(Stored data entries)
◇ ◇ ◇ ◇
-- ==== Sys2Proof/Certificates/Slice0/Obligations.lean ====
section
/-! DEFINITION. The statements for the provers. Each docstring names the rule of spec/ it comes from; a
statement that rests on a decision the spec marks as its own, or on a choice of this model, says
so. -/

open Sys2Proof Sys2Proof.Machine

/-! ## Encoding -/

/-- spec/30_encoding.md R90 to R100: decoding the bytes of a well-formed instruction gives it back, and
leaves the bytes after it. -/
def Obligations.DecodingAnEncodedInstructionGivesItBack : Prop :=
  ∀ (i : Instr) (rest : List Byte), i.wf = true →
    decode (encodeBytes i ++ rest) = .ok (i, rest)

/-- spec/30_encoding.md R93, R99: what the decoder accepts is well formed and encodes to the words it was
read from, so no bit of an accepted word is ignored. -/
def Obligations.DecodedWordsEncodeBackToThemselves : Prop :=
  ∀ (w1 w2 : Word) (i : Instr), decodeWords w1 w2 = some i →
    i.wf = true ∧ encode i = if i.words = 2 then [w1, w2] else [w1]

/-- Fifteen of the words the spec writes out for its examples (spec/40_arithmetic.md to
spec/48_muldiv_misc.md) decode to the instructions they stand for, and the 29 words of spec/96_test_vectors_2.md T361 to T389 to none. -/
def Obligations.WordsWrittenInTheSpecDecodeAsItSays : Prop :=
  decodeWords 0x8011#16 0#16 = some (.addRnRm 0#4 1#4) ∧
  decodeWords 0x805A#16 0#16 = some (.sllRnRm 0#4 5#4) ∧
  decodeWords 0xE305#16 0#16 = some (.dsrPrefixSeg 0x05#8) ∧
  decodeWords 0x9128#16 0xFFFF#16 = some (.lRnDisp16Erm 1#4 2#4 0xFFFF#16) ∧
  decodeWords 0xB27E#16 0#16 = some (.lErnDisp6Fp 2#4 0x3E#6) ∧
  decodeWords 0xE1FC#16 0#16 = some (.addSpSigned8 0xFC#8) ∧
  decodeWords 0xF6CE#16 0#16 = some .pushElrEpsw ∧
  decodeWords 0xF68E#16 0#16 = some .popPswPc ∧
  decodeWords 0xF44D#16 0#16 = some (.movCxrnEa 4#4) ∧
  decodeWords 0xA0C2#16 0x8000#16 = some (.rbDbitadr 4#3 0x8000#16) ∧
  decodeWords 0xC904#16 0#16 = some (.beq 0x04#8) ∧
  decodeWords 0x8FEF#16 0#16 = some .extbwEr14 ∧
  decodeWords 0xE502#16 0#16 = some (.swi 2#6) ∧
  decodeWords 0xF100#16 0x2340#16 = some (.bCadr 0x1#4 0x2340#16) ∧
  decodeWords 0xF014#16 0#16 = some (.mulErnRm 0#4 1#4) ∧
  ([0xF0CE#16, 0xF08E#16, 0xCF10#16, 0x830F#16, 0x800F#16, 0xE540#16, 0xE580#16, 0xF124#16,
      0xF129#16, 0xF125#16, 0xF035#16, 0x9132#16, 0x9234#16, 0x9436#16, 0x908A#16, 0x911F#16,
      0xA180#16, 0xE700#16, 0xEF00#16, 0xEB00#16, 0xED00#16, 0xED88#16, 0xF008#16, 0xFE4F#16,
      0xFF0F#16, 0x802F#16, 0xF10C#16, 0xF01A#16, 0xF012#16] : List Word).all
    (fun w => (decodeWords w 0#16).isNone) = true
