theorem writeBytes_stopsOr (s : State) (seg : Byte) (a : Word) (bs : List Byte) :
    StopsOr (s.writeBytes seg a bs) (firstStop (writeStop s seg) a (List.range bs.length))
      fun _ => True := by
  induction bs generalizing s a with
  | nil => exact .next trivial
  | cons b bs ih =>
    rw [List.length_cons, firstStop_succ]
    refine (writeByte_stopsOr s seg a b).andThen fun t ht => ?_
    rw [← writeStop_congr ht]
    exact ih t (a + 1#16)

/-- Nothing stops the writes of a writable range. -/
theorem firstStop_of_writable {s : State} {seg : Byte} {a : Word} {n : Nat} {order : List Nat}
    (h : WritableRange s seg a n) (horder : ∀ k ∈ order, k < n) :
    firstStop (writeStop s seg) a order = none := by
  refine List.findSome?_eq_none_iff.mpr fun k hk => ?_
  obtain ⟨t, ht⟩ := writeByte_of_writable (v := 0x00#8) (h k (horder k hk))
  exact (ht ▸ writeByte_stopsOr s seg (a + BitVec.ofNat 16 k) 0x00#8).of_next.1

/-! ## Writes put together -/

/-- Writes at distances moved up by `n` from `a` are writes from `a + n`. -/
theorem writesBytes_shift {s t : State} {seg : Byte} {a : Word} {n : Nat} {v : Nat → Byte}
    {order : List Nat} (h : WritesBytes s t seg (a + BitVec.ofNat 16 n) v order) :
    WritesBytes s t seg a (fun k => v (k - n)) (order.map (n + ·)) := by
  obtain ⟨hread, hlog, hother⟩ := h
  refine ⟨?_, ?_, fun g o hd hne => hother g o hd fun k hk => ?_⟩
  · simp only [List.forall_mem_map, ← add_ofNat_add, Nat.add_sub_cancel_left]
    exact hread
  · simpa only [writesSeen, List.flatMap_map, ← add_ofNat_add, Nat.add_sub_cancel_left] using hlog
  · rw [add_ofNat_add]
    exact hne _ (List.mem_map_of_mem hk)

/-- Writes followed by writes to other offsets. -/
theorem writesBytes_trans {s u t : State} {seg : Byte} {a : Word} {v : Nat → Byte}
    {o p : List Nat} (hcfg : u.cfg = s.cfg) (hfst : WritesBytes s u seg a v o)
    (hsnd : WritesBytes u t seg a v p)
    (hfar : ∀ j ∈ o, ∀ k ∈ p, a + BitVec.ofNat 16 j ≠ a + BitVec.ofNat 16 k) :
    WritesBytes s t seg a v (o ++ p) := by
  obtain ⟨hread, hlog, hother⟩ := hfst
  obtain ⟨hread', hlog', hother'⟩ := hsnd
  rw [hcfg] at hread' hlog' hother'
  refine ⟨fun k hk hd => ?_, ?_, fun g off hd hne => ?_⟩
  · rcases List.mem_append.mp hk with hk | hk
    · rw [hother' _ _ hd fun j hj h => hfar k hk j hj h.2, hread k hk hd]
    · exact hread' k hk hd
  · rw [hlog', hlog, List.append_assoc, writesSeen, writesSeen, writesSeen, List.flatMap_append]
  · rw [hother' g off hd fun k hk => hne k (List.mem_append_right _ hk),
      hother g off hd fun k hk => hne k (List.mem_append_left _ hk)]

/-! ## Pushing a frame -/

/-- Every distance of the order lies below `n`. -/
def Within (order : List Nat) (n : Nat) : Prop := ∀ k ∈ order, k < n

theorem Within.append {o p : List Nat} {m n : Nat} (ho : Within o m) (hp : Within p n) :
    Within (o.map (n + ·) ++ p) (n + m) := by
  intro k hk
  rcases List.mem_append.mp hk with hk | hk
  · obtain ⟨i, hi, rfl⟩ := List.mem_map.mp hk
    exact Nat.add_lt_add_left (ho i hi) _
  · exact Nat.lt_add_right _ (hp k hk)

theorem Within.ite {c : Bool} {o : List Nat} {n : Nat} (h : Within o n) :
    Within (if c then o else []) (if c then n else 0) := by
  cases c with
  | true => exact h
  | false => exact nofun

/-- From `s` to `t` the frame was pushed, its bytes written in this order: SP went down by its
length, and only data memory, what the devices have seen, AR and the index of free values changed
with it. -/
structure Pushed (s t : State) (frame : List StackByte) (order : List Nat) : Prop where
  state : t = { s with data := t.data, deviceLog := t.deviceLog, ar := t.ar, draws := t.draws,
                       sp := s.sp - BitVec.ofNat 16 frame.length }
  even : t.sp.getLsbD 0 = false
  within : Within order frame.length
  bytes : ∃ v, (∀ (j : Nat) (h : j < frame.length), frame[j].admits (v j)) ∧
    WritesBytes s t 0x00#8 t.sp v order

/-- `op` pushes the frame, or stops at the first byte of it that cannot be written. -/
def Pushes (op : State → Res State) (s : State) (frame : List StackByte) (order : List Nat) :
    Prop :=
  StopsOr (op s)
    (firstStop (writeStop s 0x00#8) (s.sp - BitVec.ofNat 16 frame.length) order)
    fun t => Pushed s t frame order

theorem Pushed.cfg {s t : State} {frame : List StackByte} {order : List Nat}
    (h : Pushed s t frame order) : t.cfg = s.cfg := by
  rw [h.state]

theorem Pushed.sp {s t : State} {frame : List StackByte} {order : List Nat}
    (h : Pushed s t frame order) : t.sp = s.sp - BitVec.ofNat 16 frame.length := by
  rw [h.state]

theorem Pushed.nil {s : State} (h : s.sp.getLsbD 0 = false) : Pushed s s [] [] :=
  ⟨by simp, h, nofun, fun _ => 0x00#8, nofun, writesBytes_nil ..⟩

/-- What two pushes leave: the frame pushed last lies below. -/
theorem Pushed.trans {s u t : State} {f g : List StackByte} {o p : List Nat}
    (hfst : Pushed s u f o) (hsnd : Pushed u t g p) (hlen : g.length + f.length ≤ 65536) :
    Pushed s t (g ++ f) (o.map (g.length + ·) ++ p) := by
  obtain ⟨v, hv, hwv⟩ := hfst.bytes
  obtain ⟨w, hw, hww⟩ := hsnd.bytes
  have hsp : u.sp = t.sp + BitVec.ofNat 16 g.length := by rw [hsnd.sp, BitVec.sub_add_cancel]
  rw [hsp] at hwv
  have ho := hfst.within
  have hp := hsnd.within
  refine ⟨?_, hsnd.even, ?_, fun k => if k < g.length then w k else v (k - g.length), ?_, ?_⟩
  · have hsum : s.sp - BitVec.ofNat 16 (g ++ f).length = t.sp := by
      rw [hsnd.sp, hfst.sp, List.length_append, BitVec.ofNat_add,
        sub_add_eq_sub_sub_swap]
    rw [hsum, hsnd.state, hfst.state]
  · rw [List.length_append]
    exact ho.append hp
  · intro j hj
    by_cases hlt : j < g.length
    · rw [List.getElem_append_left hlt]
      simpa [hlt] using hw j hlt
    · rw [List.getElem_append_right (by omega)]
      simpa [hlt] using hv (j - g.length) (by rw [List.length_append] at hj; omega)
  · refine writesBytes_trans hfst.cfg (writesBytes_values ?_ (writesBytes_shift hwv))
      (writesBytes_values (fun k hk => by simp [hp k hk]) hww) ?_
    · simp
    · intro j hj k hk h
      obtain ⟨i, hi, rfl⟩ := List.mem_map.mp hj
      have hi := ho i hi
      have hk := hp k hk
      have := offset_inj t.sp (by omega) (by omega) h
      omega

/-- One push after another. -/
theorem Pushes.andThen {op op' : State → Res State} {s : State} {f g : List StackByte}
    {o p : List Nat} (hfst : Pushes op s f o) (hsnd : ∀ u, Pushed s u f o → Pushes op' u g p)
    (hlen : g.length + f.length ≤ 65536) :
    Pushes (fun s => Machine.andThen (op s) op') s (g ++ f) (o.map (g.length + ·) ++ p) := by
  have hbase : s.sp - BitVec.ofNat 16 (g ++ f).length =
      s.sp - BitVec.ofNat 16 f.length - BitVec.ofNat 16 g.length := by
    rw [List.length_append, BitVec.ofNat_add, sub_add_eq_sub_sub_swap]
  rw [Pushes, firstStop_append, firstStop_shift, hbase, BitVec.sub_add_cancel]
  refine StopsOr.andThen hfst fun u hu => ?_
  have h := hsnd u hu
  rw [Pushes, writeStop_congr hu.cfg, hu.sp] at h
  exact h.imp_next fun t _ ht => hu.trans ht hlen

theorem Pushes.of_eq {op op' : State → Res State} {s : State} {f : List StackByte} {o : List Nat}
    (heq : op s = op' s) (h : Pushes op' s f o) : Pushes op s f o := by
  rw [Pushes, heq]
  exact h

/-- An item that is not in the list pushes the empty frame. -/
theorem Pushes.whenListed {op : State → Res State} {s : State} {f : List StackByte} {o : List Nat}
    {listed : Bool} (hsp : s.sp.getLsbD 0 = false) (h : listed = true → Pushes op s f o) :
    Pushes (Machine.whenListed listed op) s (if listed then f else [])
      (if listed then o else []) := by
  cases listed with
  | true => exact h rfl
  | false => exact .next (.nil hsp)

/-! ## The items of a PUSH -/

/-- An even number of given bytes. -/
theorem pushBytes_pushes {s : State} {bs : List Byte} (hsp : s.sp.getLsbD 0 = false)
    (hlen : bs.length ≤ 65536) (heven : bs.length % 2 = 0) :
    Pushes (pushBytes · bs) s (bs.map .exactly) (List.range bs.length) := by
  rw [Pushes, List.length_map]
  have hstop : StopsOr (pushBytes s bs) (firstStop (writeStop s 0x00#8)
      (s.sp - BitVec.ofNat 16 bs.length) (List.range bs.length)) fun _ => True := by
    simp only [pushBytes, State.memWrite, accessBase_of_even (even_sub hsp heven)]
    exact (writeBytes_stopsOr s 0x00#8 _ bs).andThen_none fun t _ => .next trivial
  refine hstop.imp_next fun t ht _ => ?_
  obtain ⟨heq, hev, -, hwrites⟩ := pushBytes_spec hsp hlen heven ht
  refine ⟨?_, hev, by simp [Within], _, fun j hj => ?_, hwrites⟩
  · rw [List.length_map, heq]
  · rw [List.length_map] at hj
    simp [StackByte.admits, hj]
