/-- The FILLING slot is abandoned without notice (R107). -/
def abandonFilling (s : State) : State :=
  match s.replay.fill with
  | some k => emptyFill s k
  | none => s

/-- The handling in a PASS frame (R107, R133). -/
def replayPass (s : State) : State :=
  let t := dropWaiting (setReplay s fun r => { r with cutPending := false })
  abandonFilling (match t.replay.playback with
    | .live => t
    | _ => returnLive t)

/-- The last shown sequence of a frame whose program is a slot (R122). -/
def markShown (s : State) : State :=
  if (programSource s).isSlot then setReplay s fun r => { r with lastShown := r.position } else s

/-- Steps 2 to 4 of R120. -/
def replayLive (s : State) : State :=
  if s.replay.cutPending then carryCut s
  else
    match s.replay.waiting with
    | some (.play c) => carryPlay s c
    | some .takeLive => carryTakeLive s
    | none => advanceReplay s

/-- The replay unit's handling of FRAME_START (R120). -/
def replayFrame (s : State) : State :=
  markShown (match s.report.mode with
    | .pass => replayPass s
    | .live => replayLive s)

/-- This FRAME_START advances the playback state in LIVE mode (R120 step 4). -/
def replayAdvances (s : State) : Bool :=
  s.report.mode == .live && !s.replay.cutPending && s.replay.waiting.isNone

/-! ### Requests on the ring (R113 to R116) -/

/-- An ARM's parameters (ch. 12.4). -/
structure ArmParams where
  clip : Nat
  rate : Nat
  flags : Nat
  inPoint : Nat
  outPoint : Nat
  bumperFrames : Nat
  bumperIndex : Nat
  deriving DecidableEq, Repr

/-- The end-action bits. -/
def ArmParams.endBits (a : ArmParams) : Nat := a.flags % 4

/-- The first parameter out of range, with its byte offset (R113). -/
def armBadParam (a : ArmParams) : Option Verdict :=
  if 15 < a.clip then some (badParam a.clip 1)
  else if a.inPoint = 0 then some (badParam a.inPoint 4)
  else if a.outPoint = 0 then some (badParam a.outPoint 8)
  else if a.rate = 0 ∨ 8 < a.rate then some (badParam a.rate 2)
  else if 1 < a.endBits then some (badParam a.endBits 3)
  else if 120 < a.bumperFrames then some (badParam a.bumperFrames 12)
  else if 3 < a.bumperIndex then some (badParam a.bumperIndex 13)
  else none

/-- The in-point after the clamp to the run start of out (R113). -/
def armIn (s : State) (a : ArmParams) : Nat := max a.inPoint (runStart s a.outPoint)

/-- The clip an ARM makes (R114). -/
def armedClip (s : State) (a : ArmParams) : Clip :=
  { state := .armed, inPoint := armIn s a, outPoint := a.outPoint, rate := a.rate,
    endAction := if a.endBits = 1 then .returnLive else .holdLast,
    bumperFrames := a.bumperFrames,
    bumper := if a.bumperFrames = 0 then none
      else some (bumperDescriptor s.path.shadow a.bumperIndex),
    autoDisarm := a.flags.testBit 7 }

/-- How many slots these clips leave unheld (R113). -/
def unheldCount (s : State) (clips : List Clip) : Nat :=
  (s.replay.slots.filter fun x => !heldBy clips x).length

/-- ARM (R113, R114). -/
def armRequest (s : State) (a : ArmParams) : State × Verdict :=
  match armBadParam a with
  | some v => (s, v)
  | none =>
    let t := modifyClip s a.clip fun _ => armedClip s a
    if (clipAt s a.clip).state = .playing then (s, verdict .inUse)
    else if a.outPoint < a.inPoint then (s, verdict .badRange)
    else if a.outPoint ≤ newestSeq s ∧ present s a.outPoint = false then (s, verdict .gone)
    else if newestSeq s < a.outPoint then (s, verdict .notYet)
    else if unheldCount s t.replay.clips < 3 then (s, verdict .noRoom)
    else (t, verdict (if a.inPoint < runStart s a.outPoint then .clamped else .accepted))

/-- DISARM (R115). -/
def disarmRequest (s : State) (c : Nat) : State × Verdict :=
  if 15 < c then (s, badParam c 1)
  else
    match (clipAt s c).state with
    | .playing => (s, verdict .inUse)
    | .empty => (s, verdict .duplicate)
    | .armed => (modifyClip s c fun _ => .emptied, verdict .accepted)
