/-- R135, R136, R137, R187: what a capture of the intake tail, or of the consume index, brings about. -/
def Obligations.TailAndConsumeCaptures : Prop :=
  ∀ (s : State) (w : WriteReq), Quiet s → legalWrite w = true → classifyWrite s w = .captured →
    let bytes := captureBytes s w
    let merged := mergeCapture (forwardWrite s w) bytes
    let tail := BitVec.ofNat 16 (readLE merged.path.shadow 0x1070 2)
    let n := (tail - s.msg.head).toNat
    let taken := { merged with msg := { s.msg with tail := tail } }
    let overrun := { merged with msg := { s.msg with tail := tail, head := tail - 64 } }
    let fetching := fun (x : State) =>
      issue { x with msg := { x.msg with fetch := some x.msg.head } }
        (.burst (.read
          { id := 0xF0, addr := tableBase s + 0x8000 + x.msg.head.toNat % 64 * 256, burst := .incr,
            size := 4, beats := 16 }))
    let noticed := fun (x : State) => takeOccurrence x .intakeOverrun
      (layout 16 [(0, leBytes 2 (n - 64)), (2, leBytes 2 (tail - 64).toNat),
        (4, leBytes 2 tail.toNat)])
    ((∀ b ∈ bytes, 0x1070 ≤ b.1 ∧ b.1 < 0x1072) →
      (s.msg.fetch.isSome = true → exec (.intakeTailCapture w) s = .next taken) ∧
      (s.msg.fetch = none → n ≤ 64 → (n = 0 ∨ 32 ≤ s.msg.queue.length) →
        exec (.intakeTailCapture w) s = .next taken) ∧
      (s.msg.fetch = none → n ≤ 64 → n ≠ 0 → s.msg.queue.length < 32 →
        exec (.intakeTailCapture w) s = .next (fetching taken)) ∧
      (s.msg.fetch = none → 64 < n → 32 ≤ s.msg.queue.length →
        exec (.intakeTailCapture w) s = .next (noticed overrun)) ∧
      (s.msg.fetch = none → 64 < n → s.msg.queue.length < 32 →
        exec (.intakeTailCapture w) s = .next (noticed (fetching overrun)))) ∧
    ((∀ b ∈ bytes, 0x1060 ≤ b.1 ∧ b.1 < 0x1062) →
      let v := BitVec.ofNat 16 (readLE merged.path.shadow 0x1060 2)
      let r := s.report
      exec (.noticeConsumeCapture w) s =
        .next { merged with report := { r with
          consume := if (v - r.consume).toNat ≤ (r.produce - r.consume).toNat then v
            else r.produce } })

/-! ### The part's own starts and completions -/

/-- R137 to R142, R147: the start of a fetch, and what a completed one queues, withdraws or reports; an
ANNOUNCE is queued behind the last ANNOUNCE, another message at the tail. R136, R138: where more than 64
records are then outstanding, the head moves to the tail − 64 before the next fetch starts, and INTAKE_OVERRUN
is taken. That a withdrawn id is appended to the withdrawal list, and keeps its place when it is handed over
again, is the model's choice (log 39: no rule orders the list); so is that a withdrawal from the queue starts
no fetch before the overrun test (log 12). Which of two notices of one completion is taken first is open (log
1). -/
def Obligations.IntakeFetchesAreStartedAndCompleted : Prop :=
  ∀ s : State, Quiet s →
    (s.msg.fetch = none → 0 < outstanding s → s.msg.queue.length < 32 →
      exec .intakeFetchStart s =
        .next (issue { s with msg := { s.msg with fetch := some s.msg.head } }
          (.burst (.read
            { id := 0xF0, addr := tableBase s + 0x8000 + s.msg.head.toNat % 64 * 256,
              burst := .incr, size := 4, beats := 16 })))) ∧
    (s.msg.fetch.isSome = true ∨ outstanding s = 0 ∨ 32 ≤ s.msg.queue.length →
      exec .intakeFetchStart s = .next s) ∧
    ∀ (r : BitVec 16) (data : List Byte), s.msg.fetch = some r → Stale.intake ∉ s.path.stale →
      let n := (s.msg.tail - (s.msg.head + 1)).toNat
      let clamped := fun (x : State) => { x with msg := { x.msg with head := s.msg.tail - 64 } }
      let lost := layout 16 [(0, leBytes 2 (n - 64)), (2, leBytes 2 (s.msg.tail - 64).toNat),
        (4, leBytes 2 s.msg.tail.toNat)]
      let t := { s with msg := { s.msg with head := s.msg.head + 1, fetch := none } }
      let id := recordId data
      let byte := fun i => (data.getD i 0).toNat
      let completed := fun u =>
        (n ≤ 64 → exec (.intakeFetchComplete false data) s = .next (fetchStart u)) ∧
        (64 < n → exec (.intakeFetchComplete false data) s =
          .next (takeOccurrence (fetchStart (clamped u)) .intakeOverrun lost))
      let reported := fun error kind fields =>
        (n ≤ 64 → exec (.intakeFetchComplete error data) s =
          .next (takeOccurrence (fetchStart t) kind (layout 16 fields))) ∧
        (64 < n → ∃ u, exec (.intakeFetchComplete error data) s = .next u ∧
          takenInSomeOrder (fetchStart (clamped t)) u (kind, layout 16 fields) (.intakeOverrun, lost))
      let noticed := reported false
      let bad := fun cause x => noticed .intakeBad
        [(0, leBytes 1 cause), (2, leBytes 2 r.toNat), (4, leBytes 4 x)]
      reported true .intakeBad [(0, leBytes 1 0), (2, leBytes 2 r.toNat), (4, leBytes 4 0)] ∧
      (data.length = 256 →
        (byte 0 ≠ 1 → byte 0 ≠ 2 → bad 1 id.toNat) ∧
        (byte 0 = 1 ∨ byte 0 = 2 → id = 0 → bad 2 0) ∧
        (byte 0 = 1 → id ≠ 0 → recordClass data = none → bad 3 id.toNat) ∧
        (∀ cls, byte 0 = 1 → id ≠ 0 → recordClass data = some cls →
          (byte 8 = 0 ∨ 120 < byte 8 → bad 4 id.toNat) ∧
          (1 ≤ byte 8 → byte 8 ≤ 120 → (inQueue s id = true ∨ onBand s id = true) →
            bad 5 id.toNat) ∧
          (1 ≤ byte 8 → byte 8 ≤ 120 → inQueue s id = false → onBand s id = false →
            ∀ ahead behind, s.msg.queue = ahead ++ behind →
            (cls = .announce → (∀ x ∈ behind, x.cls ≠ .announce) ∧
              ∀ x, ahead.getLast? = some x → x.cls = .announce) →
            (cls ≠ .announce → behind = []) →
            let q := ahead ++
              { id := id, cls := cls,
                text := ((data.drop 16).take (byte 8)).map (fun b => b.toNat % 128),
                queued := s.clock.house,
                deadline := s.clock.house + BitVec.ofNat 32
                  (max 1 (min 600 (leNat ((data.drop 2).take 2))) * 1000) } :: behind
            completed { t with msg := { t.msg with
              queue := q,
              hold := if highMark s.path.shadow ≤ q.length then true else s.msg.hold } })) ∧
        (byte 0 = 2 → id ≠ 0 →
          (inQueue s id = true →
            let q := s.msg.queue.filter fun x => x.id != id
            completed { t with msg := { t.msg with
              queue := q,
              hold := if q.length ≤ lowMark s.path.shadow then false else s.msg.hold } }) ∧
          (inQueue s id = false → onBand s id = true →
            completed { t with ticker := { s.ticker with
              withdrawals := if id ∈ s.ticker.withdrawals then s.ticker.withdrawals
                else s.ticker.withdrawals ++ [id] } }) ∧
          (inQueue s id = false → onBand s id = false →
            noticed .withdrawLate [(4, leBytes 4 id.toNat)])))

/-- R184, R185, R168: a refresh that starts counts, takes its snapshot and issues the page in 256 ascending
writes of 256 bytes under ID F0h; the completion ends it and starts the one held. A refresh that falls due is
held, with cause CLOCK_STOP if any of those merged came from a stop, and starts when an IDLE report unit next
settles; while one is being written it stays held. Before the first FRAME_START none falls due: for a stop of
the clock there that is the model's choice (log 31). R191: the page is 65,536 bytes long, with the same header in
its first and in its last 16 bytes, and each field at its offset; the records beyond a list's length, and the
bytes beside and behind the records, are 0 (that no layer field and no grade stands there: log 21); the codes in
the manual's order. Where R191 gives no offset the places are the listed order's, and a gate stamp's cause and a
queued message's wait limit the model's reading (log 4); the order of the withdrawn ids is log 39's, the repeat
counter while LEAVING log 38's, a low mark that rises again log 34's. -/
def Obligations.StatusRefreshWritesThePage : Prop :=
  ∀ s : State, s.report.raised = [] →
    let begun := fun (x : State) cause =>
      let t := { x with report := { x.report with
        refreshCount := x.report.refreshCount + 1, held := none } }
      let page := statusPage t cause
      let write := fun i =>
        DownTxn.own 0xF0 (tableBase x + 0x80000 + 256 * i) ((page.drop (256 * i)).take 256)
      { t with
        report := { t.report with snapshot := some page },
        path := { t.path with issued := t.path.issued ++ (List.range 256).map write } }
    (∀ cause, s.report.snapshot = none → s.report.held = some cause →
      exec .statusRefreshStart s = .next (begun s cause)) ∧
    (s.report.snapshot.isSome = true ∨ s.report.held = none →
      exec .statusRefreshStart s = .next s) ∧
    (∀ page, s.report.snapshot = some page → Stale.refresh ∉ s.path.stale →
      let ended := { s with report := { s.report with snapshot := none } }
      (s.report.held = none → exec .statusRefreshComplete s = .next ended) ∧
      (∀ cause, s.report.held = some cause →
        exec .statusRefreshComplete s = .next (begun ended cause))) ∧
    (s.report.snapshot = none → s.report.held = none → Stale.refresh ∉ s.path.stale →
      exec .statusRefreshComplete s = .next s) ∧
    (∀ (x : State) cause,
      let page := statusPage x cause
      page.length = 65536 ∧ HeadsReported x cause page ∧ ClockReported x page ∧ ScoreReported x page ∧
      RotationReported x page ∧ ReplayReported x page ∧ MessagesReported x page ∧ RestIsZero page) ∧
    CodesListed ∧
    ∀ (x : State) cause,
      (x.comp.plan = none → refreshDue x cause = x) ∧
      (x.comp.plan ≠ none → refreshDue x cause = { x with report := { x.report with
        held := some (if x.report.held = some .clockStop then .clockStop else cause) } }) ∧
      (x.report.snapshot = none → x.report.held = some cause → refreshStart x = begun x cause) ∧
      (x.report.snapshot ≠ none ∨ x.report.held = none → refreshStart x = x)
◇ ◇ ◇ ◇
> _Problem_:
Find the lines above that include the string "tableBase" and copy them.

> _Result for this task_:
          { id := 0xF0, addr := tableBase s + 0x8000 + x.msg.head.toNat % 64 * 256, burst := .incr,
            { id := 0xF0, addr := tableBase s + 0x8000 + s.msg.head.toNat % 64 * 256,
        DownTxn.own 0xF0 (tableBase x + 0x80000 + 256 * i) ((page.drop (256 * i)).take 256)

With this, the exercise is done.